Kristen Vincent said she had received feedback from community members. “Most if not all” of the communications from middle school and high school parents, she said, supported flexible masking, while parents of younger students were often asking to wait to implement the state’s flexible masking waiver.
“I need to listen to the students and the parents of the middle school and high school students,” Vincent said. “They’ve met the benchmarks. They are now actually getting boosters at this point. We set benchmarks for them and kept moving them. We said ‘Wait for the teachers to get vaccinated. Wait for your vaccination. Wait for this and that.’ The state allowed us to apply for a waiver. We applied for it what, to me, feels like a very long time ago.”
She said she “would like to see this implemented” but suggested a modification to Edinberg’s motion, proposing a two-week pilot period of flexible masking from Dec. 6 to Dec. 17, with students transitioning back to mandatory masking for school days between Dec. 20 and Jan. 7.

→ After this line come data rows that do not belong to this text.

-- ==== Sys2Proof/Machine/Orders.lean ====
section
/-! DEFINITION. The twelve orders as their owners take them (chapters 1, 3, 5 to 9). An order takes effect when the walker has
handed exactly that order on (log 3); its owner answers the walker in the same event or leaves it WAITING (R143). -/

namespace Sys2Proof.Machine

/-- The order `o` is taken when the walker has handed it on. -/
def State.taking (s : State) (o : Order) (f : State → State) : Outcome :=
  if s.walker.handed = some o then .next (f s).settle else .next s

/-! ## Orders to the drawer -/

/-- DRAWER_KICK at the drawer controller (R80, R90, R145). -/
def State.takeKick (s : State) (l : Lane) : State :=
  let u := s.lane l
  let c := u.settings.drawer
  match u.kickRefusal with
  | some (code, detail) => s.answer (refusal code detail)
  | none =>
    ((s.drawerEvent l (fun d => d.kick c s.run.clock) .order (word (msTicks c.kickMs))).count l .kicks).answer
      (accepted u.drawer.cond.code (byte4 (word (msTicks c.kickMs)) ++ byte4 (word (msTicks c.confirmMs))))

/-- DRAWER_KICK (R90). -/
def execDrawerKick (l : Lane) (s : State) : Outcome := s.taking (.drawerKick l) (fun s => s.takeKick l)

/-- The latch set by order: a kick in progress ends with the drawer CLOSED (R92). -/
def Drawer.lockOut (d : Drawer) : Drawer :=
  if d.cond = .kicking then { d.endKick with cond := .closed, latch := true } else { d with latch := true }

/-- DRAWER_LOCKOUT at the drawer controller (R92, R145). -/
def State.takeLockout (s : State) (l : Lane) : State :=
  let d := (s.lane l).drawer
  if d.latch then s.answer (accepted 1 (byte1 d.cond.code))
  else (s.drawerEvent l Drawer.lockOut .order 0).answer (accepted 0 (byte1 d.lockOut.cond.code))

/-- DRAWER_LOCKOUT (R92). -/
def execDrawerLockout (l : Lane) (s : State) : Outcome := s.taking (.drawerLockout l) (fun s => s.takeLockout l)

/-- DRAWER_RELEASE at the drawer controller (R93, R145). -/
def State.takeRelease (s : State) (l : Lane) : State :=
  let u := s.lane l
  let d := u.drawer
  match u.keylock.position with
  | .lock | .register => s.answer (refusal .keylock (positionCode u.keylock.position))
  | .manager | .service =>
    let a := accepted (d.latch.toNat + 256 * d.history.length) (byte1 d.cond.code)
    if d.latch = true ∨ d.history ≠ [] then
      (s.drawerEvent l (fun d => { d with latch := false, history := [] }) .release (word d.history.length)).answer a
    else s.answer a

/-- DRAWER_RELEASE (R93). -/
def execDrawerRelease (l : Lane) (s : State) : Outcome := s.taking (.drawerRelease l) (fun s => s.takeRelease l)

/-! ## Orders to a scanner port -/

/-- SCANNER_SET at the named port (R54, R145): clearing the flag cuts a frame in ASSEMBLING (R50) and stops a pattern (R55). -/
def State.takeScannerSet (s : State) (l : Lane) (p : Port) (enable : Bool) : State :=
  let u := s.lane l
  let a := accepted (u.port p).orderEnable.toNat []
  if enable then
    if (u.portSettings p).enable then (s.modPort l p (fun q => { q with orderEnable := true })).answer a
    else s.answer (refusal .portOff 0)
  else
    (((s.modPort l p (fun q => { q with orderEnable := false })).cutFrame l p).modPort l p ScanPort.stopTone).answer a

/-- SCANNER_SET (R54). -/
def execScannerSet (l : Lane) (p : Port) (enable : Bool) (s : State) : Outcome :=
  s.taking (.scannerSet l p enable) (fun s => s.takeScannerSet l p enable)

/-- SCAN_CONFIRM at the named port (R57, R145). -/
def State.takeScanConfirm (s : State) (l : Lane) (p : Port) (bad : Bool) : State :=
  let u := s.lane l
  let c := u.portSettings p
  if u.laneState = .off ∨ u.laneState = .disabled then s.answer (refusal .laneOff (laneStateCode u.laneState))
  else if c.enable = false ∨ (u.port p).orderEnable = false then s.answer (refusal .portOff 0)
  else
    (s.modPort l p (fun q => q.startTone c bad)).answer
      (accepted (u.port p).tone.isSome.toNat (byte4 (word (msTicks c.toneMs))))

/-- SCAN_CONFIRM (R57). -/
def execScanConfirm (l : Lane) (p : Port) (bad : Bool) (s : State) : Outcome :=
  s.taking (.scanConfirm l p bad) (fun s => s.takeScanConfirm l p bad)

/-! ## Orders to the keyboard scanner, the settings unit, lane state control and the counters -/

/-- KEY_IMAGE_READ at the keyboard scanner (R39, R146): the record and the result carry the same image. -/
def State.takeKeyImageRead (s : State) (l : Lane) : State :=
  let u := s.lane l
  (s.offer l (u.imageRecord .read)).answer
    (accepted u.kb.image.length
      (maskBytes 16 (keyBitmap u.kb.image) ++ byte1 u.kb.image.length ++ byte1 u.kb.blocked.length))

/-- KEY_IMAGE_READ (R146). -/
def execKeyImageRead (l : Lane) (s : State) : Outcome := s.taking (.keyImageRead l) (fun s => s.takeKeyImageRead l)

/-- LANE_RELOAD at the settings unit (R147 step 1, R160): the reload in hand; the walker waits. -/
def State.takeLaneReload (s : State) (l : Lane) : State := { s with unit.reload := some (.read l) }.wait

/-- LANE_RELOAD (R147). -/
def execLaneReload (l : Lane) (s : State) : Outcome := s.taking (.laneReload l) (fun s => s.takeLaneReload l)

/-- LANE_STATE at lane state control (R8, R145). -/
def State.takeLaneState (s : State) (l : Lane) (target : Target) : State :=
  let old := (s.lane l).laneState
  let new := targetState target
  if old = .disabled then s.answer (refusal .laneOff (laneStateCode .disabled))
  else if old = new then s.answer (accepted (laneStateCode old) [])
  else
    (s.changeLane l new .order (old == .off && new == .active)).answer (accepted (laneStateCode old) [])

/-- LANE_STATE (R8). -/
def execLaneState (l : Lane) (target : Target) (s : State) : Outcome :=
  s.taking (.laneState l target) (fun s => s.takeLaneState l target)

/-- The eight counters as COUNTERS_READ returns them: 2 bytes each, in counter order (R148, chapter 11.3). -/
def counterBytes (counters : Vector (BitVec 16) 8) : List Byte := counters.toList.flatMap fun c => byte2 c.toNat

/-- The counters set to 0 and their high-noted flags cleared; a change of a flag is to be rewritten (R148, R162, R166). -/
def LaneUnit.clearCounters (u : LaneUnit) : LaneUnit :=
  { u with counters := Vector.replicate 8 0, noted := 0, rewrite := u.rewrite || u.noted != 0 }

/-- COUNTERS_READ at the lane counters (R148). -/
def State.takeCountersRead (s : State) (l : Lane) (clear : Bool) : State :=
  let u := s.lane l
  (if clear then s.modLane l LaneUnit.clearCounters else s).answer (accepted u.noted.toNat (counterBytes u.counters))

/-- COUNTERS_READ (R148). -/
def execCountersRead (l : Lane) (clear : Bool) (s : State) : Outcome :=
  s.taking (.countersRead l clear) (fun s => s.takeCountersRead l clear)

/-- POLICY_LOCK at the settings unit (R151): setting the lock is to be rewritten (R163). -/
def State.takePolicyLock (s : State) : State :=
  { s with unit.policyLock := true, unit.devRewrite := s.unit.devRewrite || !s.unit.policyLock }.answer
    (accepted s.unit.policyLock.toNat [])

/-- POLICY_LOCK (R151). -/
def execPolicyLock (s : State) : Outcome := s.taking .policyLock State.takePolicyLock

/-! ## Orders to the journal writer -/

/-- FLUSH at the journal writer (R130, R149): the flush point, with the walker WAITING, or the answer at once when there is
nothing to flush. -/
def State.takeFlush (s : State) : State :=
  match s.staging.queue, s.journal.page with
  | _ :: rest, _ => { s with journal.flush := .record rest.length }.wait
  | [], some page =>
    if page.closing.isSome then { s with journal.flush := .page }.wait
    else if page.count = 0 then s.answer (accepted 0 [])
    else ({ s with journal.flush := .page }.beginClose page .flush).wait
  | [], none => s.answer (accepted 0 [])

/-- FLUSH (R130). -/
def execFlush (s : State) : Outcome := s.taking .flush State.takeFlush

/-- JOURNAL_MARK at the journal writer (R111, R150): the MARK enters when the fill is below 96 and the device state produces it
(R100), and otherwise waits. -/
def State.takeJournalMark (s : State) (tag : Word32) : State :=
  if s.markEnters then s.enterMark tag else { s with staging.markWaiting := some tag }.wait

/-- JOURNAL_MARK (R150). -/
def execJournalMark (tag : Word32) (s : State) : Outcome := s.taking (.journalMark tag) (fun s => s.takeJournalMark tag)

end Sys2Proof.Machine
end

The committee opted not to vote on that option, however, and instead voted on Edinberg’s initial motion.
Masks required in town buildings
This School Committee vote did come as the town of Westborough recently enacted a new mask requirement for municipal buildings.
That requirement, Town Administrator Kristi Williams told the Community Advocate on Dec. 1, will remain in effect until Jan. 10 as a precaution during the holiday season.
Speaking at the School Committee’s meeting, Edinberg, who said she spoke with Williams, emphasized differences between Westborough schools and municipal facilities like the Town Hall and the Forbes Municipal Building.
“Town staff work directly with the public in their offices, in the field and in homes and businesses,” she continued. “The schools are a much more closed environment with consistent contacts. The data for Gibbons and the High School illustrate this well.”